Innerviews: Music Without Borders
(Extraordinary Conversations with Extraordinary Musicians)
by Anil Prasad
Abstract Logix Books; 315 pages, Published 2010


Anil Prasad has covered music on the internet longer than practically anyone. He started the website Innerviews in 1994, well before blogging, social media, and a host of other technological changes. The web has changed remarkably over the past sixteen years, but Innerviews has remained a consistent and engaging part of the internet’s musical life.

Prasad regularly publishes interviews with musicians from a plethora of genres: jazz, fusion, funk, prog, world music, electronica, etc. Innerviews the book collects some of his most noteworthy conversations with a diverse yet distinguished assortment of musicians.

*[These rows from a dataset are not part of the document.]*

/-- Steps 2 to 4 of R433 and their effects (R370, R435, R436). -/
def State.zeroise (s : State) : State :=
  let jobs := s.cph.fwq
  let s1 := jobs.foldl (fun (t : State) j => ((t.bump CPH_CNT_KEY_LOST).wr (CPH_FJ_CTL_RESULT.bank j.agent) 2).wr (CPH_FJ_CTL_BUSY.bank j.agent) 0)
    (s.onCph fun c => { c with fwq := [] })
  let s2 := if jobs.isEmpty then s1 else s1.raise wCPH 4 noSub
  let s3 := (s2.writeInvAll.wr DRL_STS_FIFO_KIB 0).zeroKeys
  let s4 := s3.dl.conns.foldl (fun (t : State) e => t.connClosed e.1 0) s3
  let s5 := (s4.rxDrop).pathKeysLost
  ((if s5.on CPH_CTL_CB_ZERO then s5.cbZero else s5).exclTidy).settle

/-- VDD_CORE is being switched on or off (R432). -/
def State.coreSwitching (s : State) : Bool :=
  (List.range 24).any fun n => s.on (PWR_RAIL_USED n) && s.on (PWR_RAIL_CORE n) && (s.rd (PWR_RSTS_STATE n) == 2 || s.rd (PWR_RSTS_STATE n) == 4)

/-- May a source raise an alarm (R432)? -/
def State.alarmArmed (s : State) (src : Nat) : Bool :=
  if src = 1 then s.on CPH_ALARM_EN_PIN_EN
  else if src = 2 then s.on CPH_ALARM_EN_VOLT_EN && !s.coreSwitching
  else if src = 3 then s.on CPH_ALARM_EN_TEMP_EN && !s.coreSwitching
  else true

/-- An alarm is raised (R433, R435). A second one during the steps of the first merges into it. -/
def State.alarm (s : State) (src : Nat) : State :=
  let s1 := (((s.wrBit CPH_ALARM_STS_SOURCE src true).bump CPH_CNT_ALARMS).cphLast 1 src 0 0).showAlarm
  if s.rd CPH_STS_STATE = 2 || s.rd CPH_STS_STATE = 3 then s1
  else (s1.zeroise).wr CPH_STS_STATE 3

/-- CIPHER_ALARM (R433). -/
def execCipherAlarm (src : Fin 7) (s : State) : Res :=
  .next (if s.powered wCPH && s.alarmArmed src then s.alarm src else s)

/-- CIPHER_FORCE (R432). -/
def execCipherForce (a : Agent) (s : State) : Res :=
  .next (s.atReg a CPH_CTL (2 ^ 30) fun t => t.alarm 5)

/-- The device key is derived; with no root STATE stays INIT (R431). -/
def State.rederive (s : State) : State :=
  if s.otpRoot = 0 then s.wr CPH_STS_STATE 0
  else (s.onCph fun c => { c with devKey := deviceKey s.otpRoot }).wr CPH_STS_STATE 1

/-- DEVICE_KEY_REDERIVED (R431, R433): at the end of an alarm, or after the engine's power-on or reset. -/
def execDeviceKeyRederived (s : State) : Res :=
  .next (if s.powered wCPH && (s.rd CPH_STS_STATE = 3 || s.rd CPH_STS_STATE = 0) then s.rederive else s)

/-- A write of CPH_ALARM_STS (R438): a source still present stays. -/
def State.writeAlarmSts (s : State) (v present : BitVec 7) : State :=
  (s.wr CPH_ALARM_STS_SOURCE ((BitVec.ofNat 7 (s.rd CPH_ALARM_STS_SOURCE)) &&& ~~~ (v &&& ~~~ present)).toNat).showAlarm

/-- ALARM_STATUS_CLEAR (R438). -/
def execAlarmStatusClear (a : Agent) (v : BitVec 7) (present : BitVec 7) (s : State) : Res :=
  .next (s.atReg a CPH_ALARM_STS v.toNat fun t => t.writeAlarmSts v present)

/-! ## Lanes (R439, R440) -/

/-- The lanes in service: not fenced, and not under test. -/
def State.lanesUp (s : State) (lo hi : Nat) : Nat :=
  ((List.range (hi - lo)).filter fun i => !s.cph.lanesOut.contains (lo + i) && s.cph.testing.head? != some (lo + i)).length

/-- CPH_STS and CPH_UNIT.DEGRADED follow the lanes. -/
def State.showLanes (s : State) : State :=
  ((((s.wr CPH_STS_XTS_UP (s.lanesUp 0 36)).wr CPH_STS_GCM_UP (s.lanesUp 36 68)).wr CPH_STS_FW_UP (s.lanesUp 68 69)).wr
    CPH_STS_SELFTEST_BUSY (if s.cph.testing.isEmpty then 0 else 1)).wr (UNIT_DEGRADED wCPH) (if s.cph.lanesOut.isEmpty then 0 else 1)

/-- Every lane is tested in turn; a self-test that runs goes on. -/
def State.selfTest (s : State) : State :=
  if s.cph.testing.isEmpty then (s.onCph fun c => { c with testing := List.range 69 }).showLanes else s

/-- CIPHER_SELFTEST (R440). -/
def execCipherSelftest (a : Agent) (s : State) : Res :=
  .next (s.atReg a CPH_CTL (2 ^ 31) fun t => t.selfTest)

/-- The lanes of a lane's kind (R439). -/
def laneKind (l : Nat) : Nat × Nat := if l < 32 then (0, 32) else if l < 36 then (32, 36) else if l < 68 then (36, 68) else (68, 69)

/-- A lane is fenced (R440), but for the last of its kind, which stays in service (R604); a failed firmware lane refuses every
job. -/
def State.laneFence (s : State) (l : Nat) : State :=
  let (lo, hi) := laneKind l
  let others := (List.range (hi - lo)).any fun i => lo + i != l && !s.cph.lanesOut.contains (lo + i)
  if s.cph.lanesOut.contains l then s
  else if s.holds wCPH then s.holdFence wCPH l 3 0 true
  else if others then (s.onCph fun c => { c with lanesOut := c.lanesOut ++ [l] }).fenceRec wCPH 1 true l 3 0
  else (s.onCph fun c => { c with fwBad := c.fwBad || l == 68 }).fenceRec wCPH 4 true l 3 0

/-- A lane fails its self-test (R440). -/
def State.laneFail (s : State) (l : Nat) : State := ((s.cphLast 2 0 l 0).raise wCPH 3 l).laneFence l

/-- A lane passes its self-test: it is in service. -/
def State.lanePass (s : State) (l : Nat) : State :=
  let s1 := s.onCph fun c => { c with lanesOut := c.lanesOut.filter (fun x => x != l), fwBad := c.fwBad && l != 68 }
  if s.cph.lanesOut.contains l then s1.fenceRec wCPH 2 true l 3 0 else s1

/-- LANE_TEST_END (R440). -/
def execLaneTestEnd (pass : Bool) (s : State) : Res :=
  .next (
    match s.cph.testing with
    | [] => s
    | l :: rest =>
      let s1 := s.onCph fun c => { c with testing := rest }
      (if pass then s1.lanePass l else s1.laneFail l).showLanes)

end Sys2Proof.Machine
end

Each chapter is devoted to a different artist (24 in all). Interviewees include Victor Wooten (who also writes the book’s foreword), John McLaughlin, David Torn, Björk, McCoy Tyner, and David Sylvian.

(True, the emphasis is on jazz, world, and popular music, but even the most classically oriented of Sequenza 21’s readers will likely find plenty here that speaks to the lives of concert music artists as well).

Prasad sets up the interviews with lengthy introductions, detailing the artists’ biographies and respective career trajectories. The interviews themselves feature discussions of creative process, musical inspirations, and approaches to performing and recording. Happily, Prasad avoids the sensational (PR-induced) talking points that are so often found in many recent “press interviews.” He instead favors affording the artists a more open-ended conversation, and the chance to  share in depth observations about the music itself.

There’s another key component of every Innerviews interview that’s worth mentioning. Prasad doesn’t shy away from the interior life of creative artists, asking each musician to describe their spiritual journey and how it relates to their musical experiences. It’s refreshing that this open-ended line of inquiry elicits such a variety of responses. It appears that, much like the panoply of musical styles referenced in Innerviews, the question of spirituality inspires in artists an abundance of creativity.